- Nickname: Lake Of Legends
- Location in Menominee County and the state of Wisconsin.
- Coordinates: 44°53′49″N 88°33′49″W﻿ / ﻿44.89694°N 88.56361°W
- Country: United States
- State: Wisconsin
- County: Menominee

Area
- • Total: 20.5 sq mi (53.1 km^{2})
- • Land: 16.8 sq mi (43.6 km^{2})
- • Water: 3.7 sq mi (9.5 km^{2})
- Elevation: 458 ft (140 m)

Population (2020)
- • Total: 1,670
- • Density: 99.2/sq mi (38.3/km^{2})
- Time zone: UTC-6 (Central (CST))
- • Summer (DST): UTC-5 (CDT)
- Area codes: 715 & 534
- FIPS code: 55-43207

= Legend Lake, Wisconsin =

Legend Lake is a census-designated place (CDP) in Menominee County, Wisconsin, United States, on the Menominee Indian Reservation. The population was 1,670 at the 2020 census.

==Geography==
Legend Lake is located at (44.896811, -88.563718).

According to the United States Census Bureau, the CDP has a total area of 20.5 square miles (53.1 km^{2}), of which 16.8 square miles (43.6 km^{2}) is land and 3.7 square miles (9.5 km^{2}) (17.93%) is water.

==Demographics==
===2020 census===
As of the census of 2020, the population was 1,670. The population density was 99.2 PD/sqmi. There were 1,352 housing units at an average density of 80.3 /sqmi. The racial makeup of the CDP was 71.0% Native American, 25.1% White, 0.1% Asian, 0.1% from other races, and 3.7% from two or more races. Ethnically, the population was 3.7% Hispanic or Latino of any race.

===2000 census===
As of the census of 2000, there were 1,533 people, 538 households, and 401 families residing in the CDP. The population density was 91.0 people per square mile (35.1/km^{2}). There were 1,232 housing units at an average density of 73.1/sq mi (28.2/km^{2}). The racial makeup of the CDP was 28.11% White, 0.07% African American, 70.25% Native American, 0.59% from other races, and 0.98% from two or more races. Hispanic or Latino of any race were 3.13% of the population.

There were 538 households, out of which 28.8% had children under the age of 18 living with them, 52.0% were married couples living together, 15.1% had a female householder with no husband present, and 25.3% were non-families. 20.1% of all households were made up of individuals, and 7.4% had someone living alone who was 65 years of age or older. The average household size was 2.85, and the average family size was 3.20.

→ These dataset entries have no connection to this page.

-- ==== Sys2Proof/Machine/TransService.lean ====
section
/-! DEFINITION. The translation service of group 0xB: answers to miss records and the range check (R39-R43, R376), invalidation
(R45, R46, R377), completion notices (R52, R378) and the range table (R42, R379). -/

namespace Sys2Proof.Machine

open Sys2Proof

/-! ## tlbw (R39-R41, R376) -/

/-- Whether a range entry covers a page and grants what the TLB entry grants (R41). -/
def Rnge.admits (r : Rnge) (part : Nat) (e : TlbEntry) : Bool :=
  let n := 2 ^ (pageBits e.size - 16)
  bit r.w0 63 && decide (bits r.w0 54 52 = part) && decide (bits r.w0 51 16 ≤ e.pfn) && decide (e.pfn + n ≤ bits r.w1 51 16 + 1)
    && (!e.rd || bit r.w0 62) && (!e.wr || bit r.w0 61) && (!e.ex || bit r.w0 60)

def Cluster.range (k : Cluster) (i : Nat) : Rnge := Sparse.look Rnge.reset k.rnge i

/-- The range check of an entry: the lowest entry that admits it, and the entry with its host frame (R41). -/
def Cluster.rangeCheck (k : Cluster) (e : TlbEntry) : Option TlbEntry :=
  match (List.range 48).find? (fun i => (k.range i).admits k.part e) with
  | none => none
  | some i => some { e with pfn := (e.pfn + bits (k.range i).w2 51 16) % 2 ^ 36 }

/-- The fields of a `tlbw` target (R376). -/
structure TlbwTarget where
  gen : Nat
  fseq : Nat
  uns : Bool
  core : Nat
  bad : Bool
  deriving DecidableEq, Repr

def targetOf (w : Word) : TlbwTarget :=
  ⟨bits w 63 48, bits w 47 32, bit w 19, bits w 7 0, decide (bits w 31 20 ≠ 0) || decide (bits w 18 8 ≠ 0)⟩

/-- The generation a service core last observed from a core (R46). -/
def Cluster.genOf (k : Cluster) (idx : Nat) : Nat := (Sparse.look (0 : BitVec 16) k.gens idx).toNat

/-- Words 0 to 2 of a range-miss record: those of the miss that is answered, with VA replaced by the frame address (R41). An
unsolicited install has no miss: its record carries the target's fields and the entry's domain, and the fields that describe
a miss are free values. -/
def rangeMissWords (t : State) (g : Nat) (q : TlbwTarget) (gen : Nat) (e : TlbEntry) : List Word :=
  let gpa := wd (e.pfn * 65536)
  match (if q.uns then none else (t.core g).trackers.find? (fun k => decide (k.fseq = q.fseq))) with
  | some k => missWords g k gpa
  | none =>
    let f := (Config.freeWord t.fresh).toNat
    [gpa, wd (gen * 2 ^ 48 + q.fseq * 2 ^ 32 + e.dom * 2 ^ 20 + f % 2 ^ 12 * 2 ^ 8 + q.core),
      wd (f / 2 ^ 12 % 2 ^ 7 * 2 ^ 57)]

/-- `tlbw` with one disposition: 0 install, 1 upcall, 2 trap, 3 fail. -/
def tlbw (disp : Nat) (h : Hdr) (o : FmtT) (s : State) : Out :=
  issue h s .illegal ((if disp = 0 then pairOps o.a else []) ++ [o.b]) [o.d] (fun t =>
    let a := t.cur
    if !isSvc a.gid ∨ t.me.level ≠ .supervisor then .illegal
    else
      let w0 := (t.me.getX (opNum o.a)).val
      let w1 := (t.me.getX (opNum o.a + 1)).val
      let rb := t.me.readS o.b
      let q := targetOf rb.1
      let cl := gidCl a.gid
      let g := gidOf cl q.core
      let gen := if q.uns then t.myCluster.genOf q.core else q.gen
      let out (n : Nat) (u : State) : Res := .done (u.setCtx a (rb.2.writeS o.d (wd n)))
      let send (w0 w1 : Word) : Res :=
        .done { (t.setCtx a rb.2) with
          flights := t.flights ++ [.reply g cl disp o.imm.toNat q.fseq gen q.uns w0 w1 a o.d] }
      if q.bad then out 3 t
      else if disp ≠ 0 then send 0 0
      else
        match tlbOfWords w0 w1 with
        | none => out 3 t
        | some e =>
          match t.myCluster.rangeCheck e with
          | none => out 2 { (t.post cl 2 (rangeMissWords t g q gen e)) with fresh := t.fresh + 1 }
          | some e2 => send w0 (wd (w1.toNat - bits w1 51 16 * 65536 + e2.pfn * 65536)))

def execTlbwInstall (h : Hdr) (o : FmtT) (s : State) : Out := tlbw 0 h o s
def execTlbwUpcall (h : Hdr) (o : FmtT) (s : State) : Out := tlbw 1 h o s
def execTlbwTrap (h : Hdr) (o : FmtT) (s : State) : Out := tlbw 2 h o s
def execTlbwFail (h : Hdr) (o : FmtT) (s : State) : Out := tlbw 3 h o s

/-! ## tlbi (R45, R156, R377) -/

/-- Whether it removes the translation of a page of a domain. -/
def TlbiWhat.hits (w : TlbiWhat) (vpn size dom : Nat) : Bool :=
  match w with
  | .page va d => decide (d = dom) && decide (va57 va / 2 ^ pageBits size = vpn * 65536 / 2 ^ pageBits size)
  | .domain d => decide (d = dom)
  | .all => true

/-- Whether a context holds proposals that were stored under a translation it removes (R156). -/
def Ctx.storedUnder (c : Ctx) (w : TlbiWhat) : Bool :=
  match c.region with
  | none => false
  | some r => r.tokens.any (fun k => w.hits k.1 k.2 c.cdom.toNat)

/-- Accesses of a core in flight under a translation that `w` removes (R45), whether the entry still stands or not: context or channel,
kind and identity. Kind 0 is a load or atomic, 1 a store, 2 the buffer of a collective that waits, 4 + 2n and 5 + 2n source and
destination element n of an engine command, a migration among them. -/
def State.accessesUnder (s : State) (w : TlbiWhat) (g : Nat) : List (Nat × Nat × Nat) :=
  let c := s.core g
  let hit (via : List (Nat × Nat × Nat)) : Bool := via.any (fun v => w.hits v.1 v.2.1 v.2.2)
  let under (e : Option EngAt) : Bool := match e with | some e => hit e.via | none => false
  c.ctxs.flatMap (fun e =>
    ((e.2.pend.filter (fun p => hit p.via)).map (fun p => (e.1, 0, p.id)))
      ++ ((e.2.sb.filter (fun p => hit p.via)).map (fun p => (e.1, 1, p.seq))))
    ++ ((s.arrivals.filter (fun r => decide (r.agent.gid = g) && hit r.via)).map (fun r => (r.agent.ctx, 2, (s.ctx r.agent).seq)))
    ++ c.cmds.flatMap (fun e =>
      (if under e.2.rat then [(e.1, 4 + 2 * e.2.readPos, e.2.accepted)] else [])
        ++ (if under e.2.wat then [(e.1, 5 + 2 * e.2.writePos, e.2.accepted)] else []))

/-- The merge buffers of all members in merge mode, those of saved tasks among them. -/
def State.mergeBuffers (s : State) : List Merge :=
  s.cores.filterMap (fun e => e.2.mrg)
    ++ s.clusters.flatMap (fun e => e.2.queues.flatMap (fun q => q.items.flatMap (fun i => i.saved.filterMap (fun v => v.mrg))))

/-- Stores that wait for a merge under a translation that `w` removes from one of some cores, wherever their task is now (R45, R160): the
core of the translation, kind 3, and the moment of the store. -/
def State.mergesUnder (s : State) (w : TlbiWhat) (cores : List Nat) : List (Nat × Nat × Nat × Nat) :=
  s.mergeBuffers.flatMap (fun m =>
    (m.via.filter (fun v => cores.contains v.2.1 && w.hits v.2.2.1 v.2.2.2.1 v.2.2.2.2)).map (fun v => (v.2.1, 0, 3, v.1)))

/-- Whether an access is still in flight: core, context or channel, kind and identity. -/
def State.stillFlying (s : State) (w : Nat × Nat × Nat × Nat) : Bool :=
  let c := s.ctx ⟨w.1, w.2.1⟩
  match w.2.2.1 with
  | 0 => c.pend.any (fun p => decide (p.id = w.2.2.2))
  | 1 => c.sb.any (fun p => decide (p.seq = w.2.2.2))
  | 2 => s.arrivals.any (fun r => decide (r.agent = ⟨w.1, w.2.1⟩) && decide (c.seq = w.2.2.2))
  | 3 => s.mergeBuffers.any (fun m => m.via.any (fun v => decide (v.1 = w.2.2.2) && decide (v.2.1 = w.1)))
  | k + 4 =>
    match (s.core w.1).cmdAt w.2.1 w.2.2.2 with
    | none => false
    | some e => if k % 2 = 0 then e.rat.isSome && decide (e.readPos = k / 2) else e.wat.isSome && decide (e.writePos = k / 2)

/-- Remove entries on one core: its generation advances, what it has fetched of a next block is fetched anew, and the regions that
stored under a removed translation are abandoned (R45, R46, R156). -/
def State.tlbiCore (s : State) (w : TlbiWhat) (g : Nat) : State :=
  let s1 := s.updCore g (fun c => { c.refetch with tlb := c.tlb.filter (fun e => !w.hits e.vpn e.size e.dom), gen := c.gen + 1 })
  (((s1.core g).ctxs.filter (fun e => e.2.storedUnder w)).map (fun e => (⟨g, e.1⟩ : Agent))).foldl State.abandonFor s1

/-- A region that has been drawn holds proposals stored under a translation that `w` removes: the removal waits for it (R156). -/
def State.drawnUnder (s : State) (w : TlbiWhat) (g : Nat) : Bool :=
  (s.core g).ctxs.any (fun e => e.2.storedUnder w && (match e.2.busy with | some (.publish _ _) => true | _ => false))

/-- `tlbi` in one of its three forms (R45, R375, R377): legal at supervisor level. With device field 0xFF it asks the other devices of the
current gang too, and waits for their reports. -/
def tlbi (what : Ctx → TlbiWhat) (h : Hdr) (o : FmtT) (s : State) : Out :=
  issue h s .illegal (pairOps o.a ++ [o.b]) [] (fun t =>
    let a := t.cur
    match t.me.busy with
    | some (.invalidating ws devs) => if ws.any t.stillFlying || !devs.isEmpty then .wait t else .done t
    | _ =>
      let q := t.me.scopeArg o.b
      if t.me.level ≠ .supervisor ∨ !q.ok then .illegal
      else
        let w := what t.me
        let cores := if q.core then [a.gid] else rectCores q.scope
        if cores.any (t.drawnUnder w) then .wait t
        else
          let ws := cores.flatMap (fun g => (t.accessesUnder w g).map (fun x => (g, x))) ++ t.mergesUnder w cores
          let devs := (List.range 16).filter (fun p => bit (t.peerMask a.gid q) p)
          let t1 := cores.foldl (fun acc g => acc.tlbiCore w g) t
          .wait (t1.self (fun c => { c with busy := some (.invalidating ws devs) })))

def execTlbiPage (h : Hdr) (o : FmtT) (s : State) : Out :=
  tlbi (fun c => .page (c.getX (opNum o.a)).val (bits (c.getX (opNum o.a + 1)).val 11 0)) h o s
def execTlbiDomain (h : Hdr) (o : FmtT) (s : State) : Out :=
  tlbi (fun c => .domain (bits (c.getX (opNum o.a + 1)).val 11 0)) h o s
def execTlbiAll (h : Hdr) (o : FmtT) (s : State) : Out := tlbi (fun _ => .all) h o s

/-! ## fnote, rtab (R52, R378, R379) -/

/-- A `tlbw` of an agent is still on its way to its core. -/
def State.repliesOut (s : State) (a : Agent) : Bool :=
  s.flights.any (fun f => match f with | .reply _ _ _ _ _ _ _ _ _ v _ => decide (v = a) | _ => false)

/-- The bits of a notice's word 1 that R378 does not name. -/
def noticeReserved (w : Word) : Bool :=
  decide (bits w 63 48 ≠ 0) || decide (bits w 27 24 ≠ 0) || decide (bits w 7 4 ≠ 0)

/-- `fnote`: a release at cluster scope, after the agent's earlier `tlbw`s have taken effect (R52). The notice's arrival
adds one to the semaphore it names. -/
def execFnote (h : Hdr) (o : FmtT) (s : State) : Out :=
  issue h s .illegal (pairOps o.a) [] (fun t =>
    let a := t.cur
    let w1 := (t.me.getX (opNum o.a + 1)).val
    if !isSvc a.gid ∨ t.me.level ≠ .supervisor ∨ noticeReserved w1 then .illegal
    else if t.repliesOut a || !orderOk t a t.me.seq (Order.cluster (gidCl a.gid)) || !fencesOk t a t.me.seq false true then .wait t
    else
      let st := if bits w1 3 0 = 0 then 0 else 1
      let w := wd (w1.toNat / 16 * 16 + st)
      let m : Msg := ⟨recordBytes [(t.me.getX (opNum o.a)).val, w], true, 4, 0, 0⟩
      .done { t with flights := t.flights ++ [.msg (gidOf (gidCl a.gid) (bits w1 23 16)) m] })

/-- The reserved bits of a range-table word (R42). -/
def rngeReserved (sel : Nat) (w : Word) : Bool :=
  if sel = 0 then decide (bits w 59 55 ≠ 0) || decide (bits w 15 0 ≠ 0)
  else decide (bits w 63 52 ≠ 0) || decide (bits w 15 0 ≠ 0)

def execRtab (h : Hdr) (o : FmtT) (s : State) : Out :=
  issue h s .illegal [o.a] [] (fun t =>
    let a := t.cur
    if !isSvc a.gid ∨ t.me.level ≠ .hypervisor then .illegal
    else
      let ra := t.me.readS o.a
      let t1 := t.setCtx a ra.2
      if rngeReserved o.sel.toNat ra.1 then .done t1
      else
        .done (t1.updCluster (gidCl a.gid) (fun k =>
          let r := k.range o.imm.toNat
          let r2 : Rnge := if o.sel = 0 then { r with w0 := ra.1 } else if o.sel = 1 then { r with w1 := ra.1 } else { r with w2 := ra.1 }
          { k with rnge := Sparse.put Rnge.reset k.rnge o.imm.toNat r2 })))

def execRtabRd (h : Hdr) (o : FmtT) (s : State) : Out :=
  issue h s .illegal [] [o.d] (fun t =>
    if !isSvc t.cur.gid ∨ t.me.level ≠ .hypervisor then .illegal
    else
      let r := t.myCluster.range o.imm.toNat
      .done (t.self (fun c => c.writeS o.d (if o.sel = 0 then r.w0 else if o.sel = 1 then r.w1 else r.w2))))

end Sys2Proof.Machine
end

In the CDP, the population was spread out, with 30.6% under the age of 18, 7.3% from 18 to 24, 21.9% from 25 to 44, 27.2% from 45 to 64, and 13.0% who were 65 years of age or older. The median age was 38 years. For every 100 females, there were 93.1 males. For every 100 females age 18 and over, there were 94.2 males.

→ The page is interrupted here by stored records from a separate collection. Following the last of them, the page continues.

/-- A bank ends its 512 cycles of zeroing and enters the pool; a failing bank stays out of it (R79, R432). -/
def State.zeroingDone (s : State) (cl n : Nat) : Option State :=
  if (s.cluster cl).zeroing.contains n then
    some ((s.zeroBank cl n).updCluster cl (fun k => { k with
      zeroing := natDel k.zeroing n
      taken := if k.failing.contains n then k.taken else natDel k.taken n }))
  else none

def execBankZeroingComplete (s : State) : Out :=
  match s.ev with
  | .two cl n => event "BANK_ZEROING_COMPLETE" (s.zeroingDone cl n)
  | _ => event "BANK_ZEROING_COMPLETE" none

/-! ## Ring rotation (R81, R82) -/

/-- A context released from a barrier retires, after a change of its own. -/
def State.release (s : State) (a : Agent) (f : Operand → Ctx → Ctx) : State :=
  match (s.ctx a).busy with
  | some (.barrier h d) => (s.updCtx a (f d)).retire a h
  | _ => s

def BarKind.isRing : BarKind → Bool
  | .ring _ => true
  | _ => false

/-- The first arrival of a core at a ring. DESIGN CHOICE (log entry 32): where two contexts of a core wait at rings, the one that
arrived first counts, and it is compared with any ring that lists the core. -/
def State.ringArrival (s : State) (g : Nat) : Option Arrival :=
  s.arrivals.find? (fun r => r.agent.gid == g && r.kind.isRing)

/-- All members of a core's ring have arrived: they are compared, and take their indivisible steps at once (R82). -/
def State.ringStart (s : State) (g : Nat) : Option State :=
  match s.ringArrival g with
  | none => none
  | some r0 =>
    let ms := r0.members
    let rs := ms.filterMap s.ringArrival
    if rs.length ≠ ms.length then none
    else
      let cl := gidCl g
      let gone (u : State) : State := { u with arrivals := u.arrivals.filter (fun r => !rs.contains r) }
      let same := rs.all (fun r => r.members == r0.members && r.w0 == r0.w0 && r.w1 == r0.w1
        && (s.core r.agent.gid).slotDom == (s.core g).slotDom)
      let slot := r0.w0.toNat
      if !same then some (rs.foldl (fun acc r => acc.release r.agent (fun d c => c.bankResult d 7)) (gone s))
      else if ms.length = 1 then some (rs.foldl (fun acc r => acc.release r.agent (fun d c => c.bankResult d 0)) (gone s))
      else if ms.any (fun m => let b := (s.core m).slot slot; b.valid && s.publishing cl b.bank) then none
      else
        let n := ms.length
        some ((List.range n).foldl (fun acc i =>
          let m := ms.getD i 0
          let tgt := if r0.w1 = 0 then ms.getD ((i + 1) % n) 0 else ms.getD ((i + n - 1) % n) 0
          let b := (acc.core m).slot slot
          let ctx := match s.ringArrival m with | some r => r.agent.ctx | none => 0
          match (acc.ctx ⟨m, ctx⟩).busy with
          | some (.barrier h d) =>
            let a1 := if b.valid then acc.abandonBank cl b.bank else acc
            let dr : Drain := ⟨3, slot, if b.valid then b.bank else 2048, tgt, slot, 0, ctx, true, h.ss, h.si,
              ms.map (fun k => (k, s.now, 0))⟩
            (a1.updCore m (fun c =>
              { (if b.valid then c.unmapSlot slot else c) with drains := c.drains ++ [dr] })).updCtx ⟨m, ctx⟩
                (fun c => { c with busy := some (.drain h d) })
          | _ => acc) (gone s))

def execRingrotBarrierComplete (s : State) : Out :=
  match s.ev with
  | .one g => event "RINGROT_BARRIER_COMPLETE" (s.ringStart g)
  | _ => event "RINGROT_BARRIER_COMPLETE" none

/-- The drains of the rotation that a drain belongs to, by member: rotations that start at different moments are apart. -/
def State.ringOf (s : State) (d0 : Drain) : List (Nat × Drain) :=
  d0.waits.filterMap (fun w => ((s.core w.1).drains.find? (fun d => d.kind == 3 && d.waits == d0.waits)).map (fun d => (w.1, d)))

/-- The last drain of a ring ends: every member's slot receives its rotated contents (R82). DESIGN CHOICE (log entry 32): the slot of a
member that gives nothing is not reserved meanwhile. What enters it there is overwritten when that member receives a bank; a member that
receives none keeps it. -/
def State.ringDone (s : State) (g : Nat) : Option State :=
  let done (ds : List (Nat × Drain)) : Bool := ds.all (fun e => decide (2048 ≤ e.2.bank) || !s.bankBusy (gidCl g) e.2.bank)
  match (s.core g).drains.find? (fun d => d.kind == 3 && done (s.ringOf d)) with
  | none => none
  | some d0 =>
    let ds := s.ringOf d0
    let s1 := ds.foldl (fun acc e => acc.updCore e.1 (fun c => c.setSlot e.2.slot { c.slot e.2.slot with out := false })) s
    let s2 := ds.foldl (fun acc e =>
      if e.2.bank < 2048 then acc.updCore e.2.tgt (fun c => c.setSlot e.2.tslot ⟨true, false, false, e.2.bank⟩) else acc) s1
    some (ds.foldl (fun acc e => acc.endDrain e.1 e.2) s2)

The median income for a household in the CDP was $38,393, and the median income for a family was $38,333. Males had a median income of $25,833 versus $23,750 for females. The per capita income for the CDP was $14,512. About 12.6% of families and 17.5% of the population were below the poverty line, including 26.9% of those under age 18 and 2.7% of those age 65 or over.

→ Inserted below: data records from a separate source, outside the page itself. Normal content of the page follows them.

-- ==== Sys2Proof/Machine/Sched.lean ====
section
/-! DEFINITION. The cluster distributor and the launches it serves: selection, placement, binding and restoring (R70, R71, R190-R192,
R220), aging, rebalancing and pre-emption requests (R191, R194, R195), stage-0 tasks, the end of tasks and STATUS (R186, R189), gangs
(R198), the fallback (R199), the ticks of the time window (R203, R204), the lock of device time (R420), and the Rake (R223, R224). -/

namespace Sys2Proof.Machine

open Sys2Proof

/-! ## Slots emptied by the device (R70, R219, R224) -/

/-- A valid slot of a core becomes the subject of a `bfree` (kind 4), or its bank is kept for a saved task (kind 5); not while a
region between its draw and its publication holds proposals for the bank (R156). -/
def State.freeSlot (s : State) (g slot kind : Nat) : Option State :=
  let b := (s.core g).slot slot
  if !b.valid then some s
  else if s.publishing (gidCl g) b.bank then none
  else
    some ((s.abandonBank (gidCl g) b.bank).updCore g (fun c =>
      { (c.unmapSlot slot) with
        drains := c.drains ++ [⟨kind, slot, b.bank, 0, 0, 0, 0, false, 0, 0, []⟩] }))

/-- Whether a region stands in the way of emptying any valid slot of a core. -/
def State.slotsHeld (s : State) (g : Nat) : Bool :=
  (List.range 8).any (fun i => let b := (s.core g).slot i; b.valid && s.publishing (gidCl g) b.bank)

/-- Every valid slot of a core is emptied that can be. -/
def State.freeSlots (s : State) (g kind : Nat) : State :=
  (List.range 8).foldl (fun acc i => (acc.freeSlot g i kind).getD acc) s

/-! ## Heads and levels (R191) -/

/-- The head of a queue: a saved task, else the oldest record whose task is ready (R191, R220). -/
def Cluster.head (k : Cluster) (q : StageQ) : Option QItem :=
  match q.items.find? (fun i => !i.saved.isEmpty) with
  | some i => some i
  | none => q.items.find? (fun i => depReady k i.ord)

/-- A queue as it stands with its present head: each record that still waits keeps the age and wait it has had as a ready head, also while
an older record stands before it (R191, R195). -/
def StageQ.facing (q : StageQ) (h : Option QItem) : StageQ :=
  let n := match h with | some i => i.ord + 1 | none => 0
  if q.headOrd = n then q
  else
    let kept := (if q.headOrd = 0 then [] else [(q.headOrd, q.age, q.aged, q.waited)]) ++ q.past
    let past := kept.filter (fun e => decide (e.1 ≠ n) && q.items.any (fun i => decide (i.ord + 1 = e.1)))
    match kept.find? (fun e => decide (e.1 = n)) with
    | some e => { q with headOrd := n, age := e.2.1, aged := e.2.2.1, waited := e.2.2.2, past := past }
    | none => { q with headOrd := n, age := 0, aged := 0, waited := 0, past := past }

/-- Effective level of a queue (R191). -/
def StageQ.level (q : StageQ) : Nat := if 22 < q.base then 23 else min 22 (q.base + q.age)

/-- The queues of a cluster that have a ready head. -/
def Cluster.heads (k : Cluster) : List (StageQ × QItem) := k.queues.filterMap (fun q => (k.head q).map (fun i => (q.facing (some i), i)))

/-- Order of queues: launch number, then stage (R192). -/
def StageQ.key (q : StageQ) : Nat := q.lid * 8 + q.stage

/-- The least key above a bound among queues. -/
def leastAbove (lo : Nat) (l : List (StageQ × QItem)) : Option (StageQ × QItem) :=
  l.foldl (fun acc e =>
    if e.1.key < lo then acc
    else
      match acc with
      | none => some e
      | some b => if e.1.key < b.1.key then some e else some b) none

==Property Owners Association==
The Legend Lake Property Owners Association (LLPOA) is the land and property owner group for the Legend Lake development. Established in 1972, the LLPOA's main office is located on Old South Branch Road on the east side of the lake, serving as a community gathering place with a boat launch. Members have access to beach clubs and compost sites. The association also publishes a quarterly magazine, Smoke Signals Along the Lake.

In 2018, the LLPOA filed a lawsuit against the Menominee Indian Tribe of Wisconsin and a tribal member, attempting to enforce 2009 restrictive covenants. These covenants were designed to prevent the tribe from reacquiring Legend Lake parcels and placing them into federal trust, a move that removes the land from county tax rolls. In June 2026, the Wisconsin Supreme Court ruled 4–3 in favor of the tribe, dismissing the LLPOA's lawsuit and upholding tribal sovereign immunity.